Cengiz Yildirim et al. Int J Surg Case Rep. 2014.

Abstract

Introduction: Perilunate dislocations represent one of the most devastating injuries to the carpus. Fortunately, these injuries are relatively rare, constituting approximately 10% of all carpal injuries. One of the problems associated with this injury is the difficulty of its accurate and early recognition.

Presentation of case: In this study, an uncommon case of bilateral dorsal trans-scaphoid perilunate fracture-dislocation following trauma has been reported. The injury was missed initially and the patient was subsequently operated after two weeks. Anatomic reduction was achieved by closed reduction. After closed reduction, percutaneous pin fixation of the carpus was performed using Kirschner wires. Finally, the scaphoid was stabilized with a headless screw percutaneously. The same procedure was repeated for the other wrist. This was followed by an uneventful post-operative period, with a satisfactory functional outcome at the two-year follow-up, despite non-union of the scaphoid in one side.
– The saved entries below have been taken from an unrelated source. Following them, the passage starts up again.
-- ==== Sys2Proof/Machine/Superblock.lean ====
section
/-! DEFINITION. The superblock codec (43_superblock R210 to R233): DECODE_SUPERBLOCK and ENCODE_SUPERBLOCK. -/

namespace Sys2Proof.Machine

/-- `(dx, dy)` of the sixteen samples of a subblock. -/
def cells : List (Nat × Nat) := (List.range 4).flatMap fun dy => (List.range 4).map fun dx => (dx, dy)

/-- `place(s)` for one component (R219). -/
def placeRow (w : Nat) (sl : Slot) (row : Vector Sample 16) (sblk : Vector Sample 256) : Vector Sample 256 :=
  cells.foldl (fun a c => a.setIfInBounds ((sl.y + c.2) * w + (sl.x + c.1)) (row.getD (4 * c.2 + c.1) 0)) sblk

/-- The superblock buffer after `place(s)` (R219). -/
def placed (s : State) (sl : Slot) : Vector (Vector Sample 256) 4 :=
  Vector.ofFn fun c =>
    if (comps s.desc.toDescIn sl.plane).contains c then
      placeRow (pw s.desc sl.plane) sl s.codec.blk[c] s.sb.sblk[c]
    else s.sb.sblk[c]

/-- `place(s)` (R219). -/
def place (s : State) (sl : Slot) : State := { s with sb := { s.sb with sblk := placed s sl } }

/-- `size_check(s, consumed)` (R218). -/
def sizeCheck (s : State) (slot consumed : Nat) (p : Fin 2) : State :=
  let expected := if s.hdr.unc.getD slot false then s.desc.uncompSize[p]
    else declaredSize consumed (s.desc.sbsMultiplier[p]).toNat
  if expected ≠ (s.hdr.size.getD slot 0).toNat then flagV s .sizeMismatch 0 else s

/-- The samples of `comps(p)` all 0 (R216). -/
def zeroBlock (s : State) (p : Fin 2) : State :=
  let cs := comps s.desc.toDescIn p
  let blk := Vector.ofFn fun c => if cs.contains c then Vector.replicate 16 0 else s.codec.blk[c]
  let blkOk := Vector.ofFn fun c => if cs.contains c then true else s.codec.blkOk[c]
  { s with codec := { s.codec with blk := blk, blkOk := blkOk } }

/-- Whether slot `s` ends within the declared frame size (R216). -/
def slotInFrame (s : State) (slot : Nat) : Bool :=
  decide ((s.hdr.off.getD slot 0).toNat + (s.hdr.size.getD slot 0).toNat ≤ s.desc.frameSize.toNat)

/-- One slot of the decode loop (R210, R214 to R219). -/
def decodeSlot (s : State) (slot : Nat) : Ran Unit :=
  let sl := slotAt s.desc slot
  let s1 := { s with sb := { s.sb with slot := slot } }
  if slotInFrame s1 slot then
    let base := (s1.hdr.off.getD slot 0).toNat
    (decodeBlockRun s1 (fbSource s1.fb base) (windowBits s1 base) sl.plane (s1.hdr.unc.getD slot false)).bind
      fun consumed s2 => .ok () (place (sizeCheck s2 slot consumed sl.plane) sl)
  else if s1.desc.graceful then .ok () (place (recordViol (zeroBlock s1 sl.plane) .slotRange 0) sl)
  else .fatal .slotRange s1

/-- The slot loop (R214). -/
def decodeSlots (s : State) : List Nat → Ran Unit
  | [] => .ok () s
  | slot :: rest => (decodeSlot s slot).bind fun _ s1 => decodeSlots s1 rest

/-- The plane that holds component `c`, if it is present. -/
def planeOfComp (d : Desc) (c : Fin 4) : Option (Fin 2) :=
  ((planeComps d).find? fun pc => pc.2 == c).map Prod.fst

/-- The superblock buffer filled with the solid colours (R213). -/
def solidRows (s : State) : Vector (Vector Sample 256) 4 :=
  Vector.ofFn fun c =>
    match planeOfComp s.desc c with
    | none => s.sb.sblk[c]
    | some p => Vector.ofFn fun j =>
        if j.val < pw s.desc p * ph s.desc p then BitVec.ofNat 32 (s.hdr.solidVal[c]).toNat
        else (s.sb.sblk[c])[j]

/-- The solid colour broadcast over the regions (R213). -/
def fillSolid (s : State) : State := { s with sb := { s.sb with sblk := solidRows s } }

/-- The coordinates `(x, y)` of a plane's region, row by row. -/
def regionCells (d : Desc) (p : Fin 2) : List (Nat × Nat) :=
  (List.range (ph d p)).flatMap fun y => (List.range (pw d p)).map fun x => (x, y)

/-- The writeback of one sample (R220): a sample outside the frame is dropped. -/
def writeSample (s : State) (p : Fin 2) (row : Vector Sample 256) (m : Mem 32) (xy : Nat × Nat) : Mem 32 :=
  let gx := s.sb.mbx * pw s.desc p + xy.1
  let gy := s.sb.mby * ph s.desc p + xy.2
  if gx < cw s.desc p ∧ gy < chh s.desc p then
    memSet m (gy * cw s.desc p + gx) (row.getD (xy.2 * pw s.desc p + xy.1) 0)
  else m

/-- The writeback of one component (R220). -/
def writeComp (s : State) (out : Vector (Mem 32) 4) (pc : Fin 2 × Fin 4) : Vector (Mem 32) 4 :=
  out.set pc.2 ((regionCells s.desc pc.1).foldl (writeSample s pc.1 s.sb.sblk[pc.2]) out[pc.2])

/-- `writeback` (R220). -/
def writeback (s : State) : State := { s with out := (planeComps s.desc).foldl (writeComp s) s.out }

/-- A failed DECODE_SUPERBLOCK leaves the samples of its superblock open (U2, 60_exceptions R321): they hold free values, which
may be the ones they held, as R210 has it; every other sample stays (log 5). -/
def loseOut (s : State) : State :=
  { s with out := (writeback { s with sb := { s.sb with sblk := Config.freeOut s.free } }).out }

/-- The coordinate registers (R210, R225). -/
def setCoords (s : State) (mbx mby : Nat) : State :=
  { s with sb := { s.sb with mbx := mbx, mby := mby, mbnum := mbnumOf s.desc mbx mby } }

/-- What DECODE_SUPERBLOCK does after the header (R210, steps 3 to 5 and the writeback). -/
def decodeBody (s : State) : Ran Unit :=
  if s.hdr.solid then .ok () (writeback (stripeCount (fillSolid s) none))
  else (addressingChecks s).bind fun _ s1 =>
    (decodeSlots s1 (List.range s1.desc.nsubblocks)).bind fun _ s2 => .ok () (writeback s2)

/-- DECODE_SUPERBLOCK's body (R210). A fatal error loses the working registers and the superblock's samples (U2; log 5). -/
def decodeSuperblockRun (s : State) (mbx mby : Nat) : Ran Unit :=
  let s1 := setCoords s mbx mby
  let s2 := { s1 with sb := { s1.sb with slot := 0 } }
  ((parseHeaderRun s2 s2.sb.mbnum).bind fun _ s3 => decodeBody s3).onFatal
    fun t => loseAll (loseOut t)

/-- DECODE_SUPERBLOCK (R210): `ARG0` = mbx, `ARG1` = mby. -/
def execDecodeSuperblock (s : State) : Host.Outcome State Fault Refusal :=
  ifReady s <| ifInput s (inGrid s.desc s.port.arg0 s.port.arg1) <|
    settle (decodeSuperblockRun s s.port.arg0 s.port.arg1) fun _ => Results.none

/-! ### ENCODE_SUPERBLOCK -/

/-- The sample fetched for column `x`, row `y` of a plane's region: the edge is repeated (R226). -/
def fetchSample (s : State) (pc : Fin 2 × Fin 4) (x y : Nat) : Sample :=
  let gx := s.sb.mbx * pw s.desc pc.1 + x
  let gy := s.sb.mby * ph s.desc pc.1 + y
  memGet s.out[pc.2] (min gy (chh s.desc pc.1 - 1) * cw s.desc pc.1 + min gx (cw s.desc pc.1 - 1))

/-- The fetch of one component's region (R226). -/
def fetchRow (s : State) (pc : Fin 2 × Fin 4) (old : Vector Sample 256) : Vector Sample 256 :=
  Vector.ofFn fun j =>
    if j.val < pw s.desc pc.1 * ph s.desc pc.1 then fetchSample s pc (j.val % pw s.desc pc.1) (j.val / pw s.desc pc.1)
    else old[j]

/-- The superblock buffer after the fetch (R226). -/
def fetchedRows (s : State) : Vector (Vector Sample 256) 4 :=
  Vector.ofFn fun c =>
    match planeOfComp s.desc c with
    | none => s.sb.sblk[c]
    | some p => fetchRow s (p, c) s.sb.sblk[c]

/-- The fetch (R226). -/
def fetch (s : State) : State := { s with sb := { s.sb with sblk := fetchedRows s } }

/-- The samples of a component's region in `SBLK`. -/
def regionSamples (s : State) (pc : Fin 2 × Fin 4) : List Sample :=
  (s.sb.sblk[pc.2]).toList.take (pw s.desc pc.1 * ph s.desc pc.1)

/-- Every fetched sample is below `2^inputbits[c]` (R226). -/
def fetchInRange (s : State) : Bool :=
  (planeComps s.desc).all fun pc =>
    (regionSamples s pc).all fun v => decide (v.toNat < 2 ^ inBits s.desc.toDescIn pc.2)

/-- Every present component is constant over its region (R227). -/
def allConstant (s : State) : Bool :=
  (planeComps s.desc).all fun pc => (regionSamples s pc).all fun v => v == (s.sb.sblk[pc.2])[0]

/-- The 128 bits of the solid-colour header (R227). -/
def solidWord (s : State) : Nat :=
  ((planeComps s.desc).map fun pc => ((s.sb.sblk[pc.2])[0]).toNat * 2 ^ solidPos s.desc.toDescIn pc.2).sum

/-- The subblock of a slot, taken from `SBLK` (R225). -/
def loadBlock (s : State) (sl : Slot) : State :=
  let cs := comps s.desc.toDescIn sl.plane
  let w := pw s.desc sl.plane
  let row := fun c : Fin 4 => Vector.ofFn fun i : Fin 16 =>
    (s.sb.sblk[c]).getD ((sl.y + i.val / 4) * w + (sl.x + i.val % 4)) 0
  let blk := Vector.ofFn fun c => if cs.contains c then row c else s.codec.blk[c]
  let blkOk := Vector.ofFn fun c => if cs.contains c then true else s.codec.blkOk[c]
  { s with codec := { s.codec with blk := blk, blkOk := blkOk } }

/-- The last slot of a plane, as resolved, with its bytes (R225, R228). -/
structure LastSlot where
  slot : Nat
  bytes : List Byte
  unc : Bool
deriving DecidableEq, Repr

/-- The running state of the encode loop (R225). -/
structure EncLoop where
  off : Nat
  last : Vector (Option LastSlot) 2
  ord : Vector Nat 2
deriving DecidableEq, Repr

/-- `copy_allowed(s, p)` (R229). -/
def copyAllowed (d : DescIn) (slot ord : Nat) : Bool := d.copyDetect && !isSplit d slot && decide (ord % 4 ≠ 0)

/-- Whether this slot repeats the last one of its plane (R228). -/
def repeats (e : Encoded) (l : LastSlot) : Bool := e.bytes == l.bytes && e.unc == l.unc

/-- The slot that a copy code may refer to, if this slot is a copy (R228, R229). -/
def copySource (d : DescIn) (a : EncLoop) (slot : Nat) (p : Fin 2) (e : Encoded) : Option LastSlot :=
  match a.last[p] with
  | none => none
  | some l => if copyAllowed d slot a.ord[p] && repeats e l then some l else none

/-- A slot stored at `off`: bytes, resolved entry, size code (R225). A size without a code is an internal error (42_subblock_encode R201). -/
def storeSlot (s : State) (slot off : Nat) (p : Fin 2) (e : Encoded) : Ran Unit :=
  let n := e.bytes.length
  let m := (s.desc.sbsMultiplier[p]).toNat
  if bufSize s < off + n then .fatal .bufOverflow { s with cur := ⟨0, true⟩ }
  else
    let s1 := { s with
      fb := memSetBytes s.fb off e.bytes
      hdr := s.hdr.setEntry slot off n e.unc
      cur := (⟨8 * n, false⟩ : Cursor).reg }
    if !e.unc && (decide (n % m ≠ 0) || decide (2 ^ s.desc.sizeBits ≤ n / m)) then .fatal .internal s1
    else .ok () { s1 with hdr := s1.hdr.setCode slot (if e.unc then 1 else n / m) }

/-- One slot of the encode loop (R225). -/
def encodeSlot (s : State) (bodyPos slot : Nat) (a : EncLoop) : Ran EncLoop :=
  let d := s.desc
  let sl := slotAt d slot
  let p := sl.plane
  let off := if isSplit d.toDescIn slot then splitOffset d bodyPos else a.off
  let s1 := loadBlock { s with sb := { s.sb with slot := slot } } sl
  match encodeRun d p s1.codec.blk with
  | none => .fatal .internal s1
  | some e =>
    let s2 := { s1 with codec := s1.codec.setTrees e.trees, cur := (⟨8 * e.bytes.length, false⟩ : Cursor).reg }
    let last := a.last.set p (some ⟨slot, e.bytes, e.unc⟩)
    let ord := a.ord.set p (a.ord[p] + 1)
    match copySource d.toDescIn a slot p e with
    | some l => .ok ⟨off, last, ord⟩ { s2 with hdr := (s2.hdr.copyEntry slot l.slot).setCode slot 0 }
    | none => (storeSlot s2 slot off p e).bind fun _ s3 => .ok ⟨off + e.bytes.length, last, ord⟩ s3

/-- The encode loop (R225). -/
def encodeSlots (s : State) (bodyPos : Nat) (a : EncLoop) : List Nat → Ran Nat
  | [] => .ok a.off s
  | slot :: rest => (encodeSlot s bodyPos slot a).bind fun a1 s1 => encodeSlots s1 bodyPos a1 rest

/-- The solid-colour branch (R227). -/
def encodeSolid (s : State) (bodyPos : Nat) : Ran Nat :=
  if headerFits s s.sb.mbnum then
    .ok bodyPos { s with
      fb := memSetBytes s.fb (headerAddr s.sb.mbnum) (natToBytes 16 (solidWord s))
      hdr := { s.hdr with solid := true } }
  else .fatal .bufOverflow s

/-- The other branch: the slots, then the header (R225, R231). -/
def encodeNormal (s : State) (bodyPos : Nat) : Ran Nat :=
  let s1 := { s with hdr := { s.hdr with solid := false, ptr := BitVec.ofNat 32 bodyPos, ptrOk := true } }
  (encodeSlots s1 bodyPos ⟨bodyPos, Vector.replicate 2 none, Vector.replicate 2 0⟩ (List.range s1.desc.nsubblocks)).bind
    fun off s2 => (writeHeaderRun s2 s2.sb.mbnum).bind fun _ s3 => .ok off s3

/-- ENCODE_SUPERBLOCK's body (R225). -/
def encodeSuperblockRun (s : State) (mbx mby bodyPos : Nat) : Ran Nat :=
  let s1 := fetch (setCoords s mbx mby)
  let body : Ran Nat :=
    if !fetchInRange s1 || decide (2 ^ s1.desc.ptrBits ≤ bodyPos) then .fatal .badInput s1
    else if s1.desc.allowSolid && allConstant s1 then encodeSolid s1 bodyPos
    else encodeNormal s1 bodyPos
  body.onFatal loseAll

/-- ENCODE_SUPERBLOCK (R225): `ARG0` = mbx, `ARG1` = mby, `ARG2` = body_pos; `RES0` = new_body_pos. -/
def execEncodeSuperblock (s : State) : Host.Outcome State Fault Refusal :=
  ifReady s <| ifInput s (inGrid s.desc s.port.arg0 s.port.arg1) <|
    settle (encodeSuperblockRun s s.port.arg0 s.port.arg1 s.port.arg2) fun off => ⟨some (off : Int), none, none⟩

end Sys2Proof.Machine
end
Discussion: The case was examined in detail, and compared to the findings in the literature; observations regarding fracture prognosis were also made. Most authors agree that closed reduction is the initial treatment of choice for trans-scaphoid perilunate fracture-dislocations. In addition, treatment often requires intercarpal fixation within the proximal carpal row.

Conclusion: We believe that closed reduction in these cases should be attempted regarding the potential risks of avascular necrosis and non-union of the affected carpal bones due to open reduction.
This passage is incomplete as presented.